The rematch was to occur on the 22nd of September, 1927 – just a day shy of the one year anniversary of the first Dempsey-Tunney match. Well over one hundred thousand people crammed into Solider’s Field in Chicago while the Chicago Tribune claims around fifteen million people were able to listen to the fight live over the radio. To say the match was quite the big deal would be, of course, an understatement. How many matches today cram over one hundred thousand people into a single stadium? How many sporting events of any kind can do as much? Sadly for the fans, though, the second fight looked like a replay of the first one, with the skillful Tunney holding off his man effectively.
Then, however, came the seventh round. That was when Dempsey finally caught Tunney and stunned him. Not one to let an opportunity pass, the former champion whaled away at his former conqueror, sending the helpless Tunney to the mat. That’s when things went from thrilling to downright odd. There was a new rule that fighters had to go to a neutral corner after dropping an opponent. In the heat of the moment, Dempsey understandably forgot that rule and hovered over his fallen prey, ready to pounce. Referee Dave Barry then took it upon himself to direct Dempsey to a neutral corner.
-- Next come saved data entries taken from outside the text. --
/-- A FAULT record; the overruns of its source are reported in it when it is a record of its own. -/
def faultRecord (m : FMsg) (severe trap : Bool) (s : State) : State :=
  let c := tgetD s.fc.cnt m.src {}
  let d := leBytes 4 c.overruns ++ (if trap then (Config.trapCapture (msgWord m)).take 12 else [])
  let r : EvRec := { mkRec 0x01 m severe d s with overrun := c.overruns != 0 }
  let again : Bool := match s.evr.staging.getLast?, s.evr.log.getLast? with
    | some l, _ => repeats l r
    | none, some l => repeats l r && nvOn s
    | none, none => false
  let s := addRec r s
  if again || s.evr.memFailed then s
  else { s with fc.cnt := tmod s.fc.cnt m.src {} (fun c => { c with overruns := 0 }) }

/-- Entries 1 to 7 of the last-words file take escalations while the log memory has failed (R499). -/
def lastWord (m : FMsg) (s : State) : State :=
  if s.evr.memFailed && decide (s.evr.lastWords.length < 8) then
    { s with evr.lastWords := s.evr.lastWords ++ [{ msg := m, opSeconds := opSeconds s, powerCycles := s.evr.powerCycles }] }
  else s

/-- An ordinary reaction (R482). -/
def ordinary (m : FMsg) (silent : Bool) (s : State) : State :=
  let r := (cfgOf m.src s).ordinary
  let first := !s.fc.sticky.contains m.src
  let s := { s with fc.sticky := nins s.fc.sticky m.src }
  let s := if silent then s else faultRecord m false (r.getLsbD 1 && !s.fc.creset) s
  if s.fc.creset then s
  else
    let s := if r.getLsbD 0 && first then reactInt s else s
    let s := if r.getLsbD 5 then reactErr s else s
    reactRest m.src r s

/-- An escalation (R483). Once a CRESET has begun it is counted and recorded, and nothing else (R485). -/
def escalate (m : FMsg) (silent : Bool) (s : State) : State :=
  let r := (cfgOf m.src s).severe
  let s := { s with fc.sticky := nins s.fc.sticky m.src, fc.severe := nins s.fc.severe m.src, fc.lastSevere := m.src }
  let s := if r.getLsbD 5 && !s.fc.creset then reactErr s else s
  let s := lastWord m s
  let s := if silent then s else faultRecord m true (r.getLsbD 1 && !s.fc.creset) s
  let s := flushRecs s
  if s.fc.creset then s
  else
    let s := event 0x000E m.src m.kind s
    reactRest m.src r (if r.getLsbD 0 then reactInt s else s)

/-- Classification (R480, R481). -/
def classifyMsg (m : FMsg) (silent : Bool) (s : State) : State :=
  let f := cfgOf m.src s
  let c := tgetD s.fc.cnt m.src {}
  let fresh := c.count == 0 || (f.w != 0 && decide (c.windowStart + f.w * 1000 ≤ s.now))
  let c1 : SrcCnt := { c with
    count := if fresh then 1 else c.count + 1, windowStart := if fresh then s.now else c.windowStart, total := sat32 c.total 1 }
  if m.kind = 0x3D ∨ f.immed.getLsbD m.kind = true ∨ f.n ≤ c1.count then
    let s := escalate m silent { s with fc.cnt := tset s.fc.cnt m.src c1 }
    { s with fc.cnt := tupd s.fc.cnt m.src (fun c => { c with count := 0 }) }
  else ordinary m silent { s with fc.cnt := tset s.fc.cnt m.src c1 }

/-- A message from a source in reset shadow is tallied and nothing else (R488). -/
def shadowMsg (m : FMsg) (s : State) : State :=
  { s with fc.cnt := tmod s.fc.cnt m.src {} (fun c => { c with shadow := min (c.shadow + 1) 0xFFFF }),
           fc.resets := s.fc.resets.map (fun (b, r) =>
             (b, if covers b m.src then { r with shadowed := r.shadowed + 1, sources := nins r.sources m.src } else r)) }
The problem was that, instead of picking up the time keepers’ count – as he should have – Barry started counting on his own, which allowed Tunney to be up at the count of nine. In reality, however, Tunney had been down for well over ten seconds – around fourteen, in fact. To make matters worse for Dempsey, Tunney went on to win the fight, even scoring a flash knockdown himself later on in the evening. By the time all was said and done, both fighters had made it to the final bell and Tunney was once again awarded a decision win.
The one thing Tunney wasn’t awarded, however, was a general sense of acceptance that he had won the second fight. What’s more, even now, with both Dempsey and Tunney having long since passed, the Long Count remains the most controversial sporting event in history.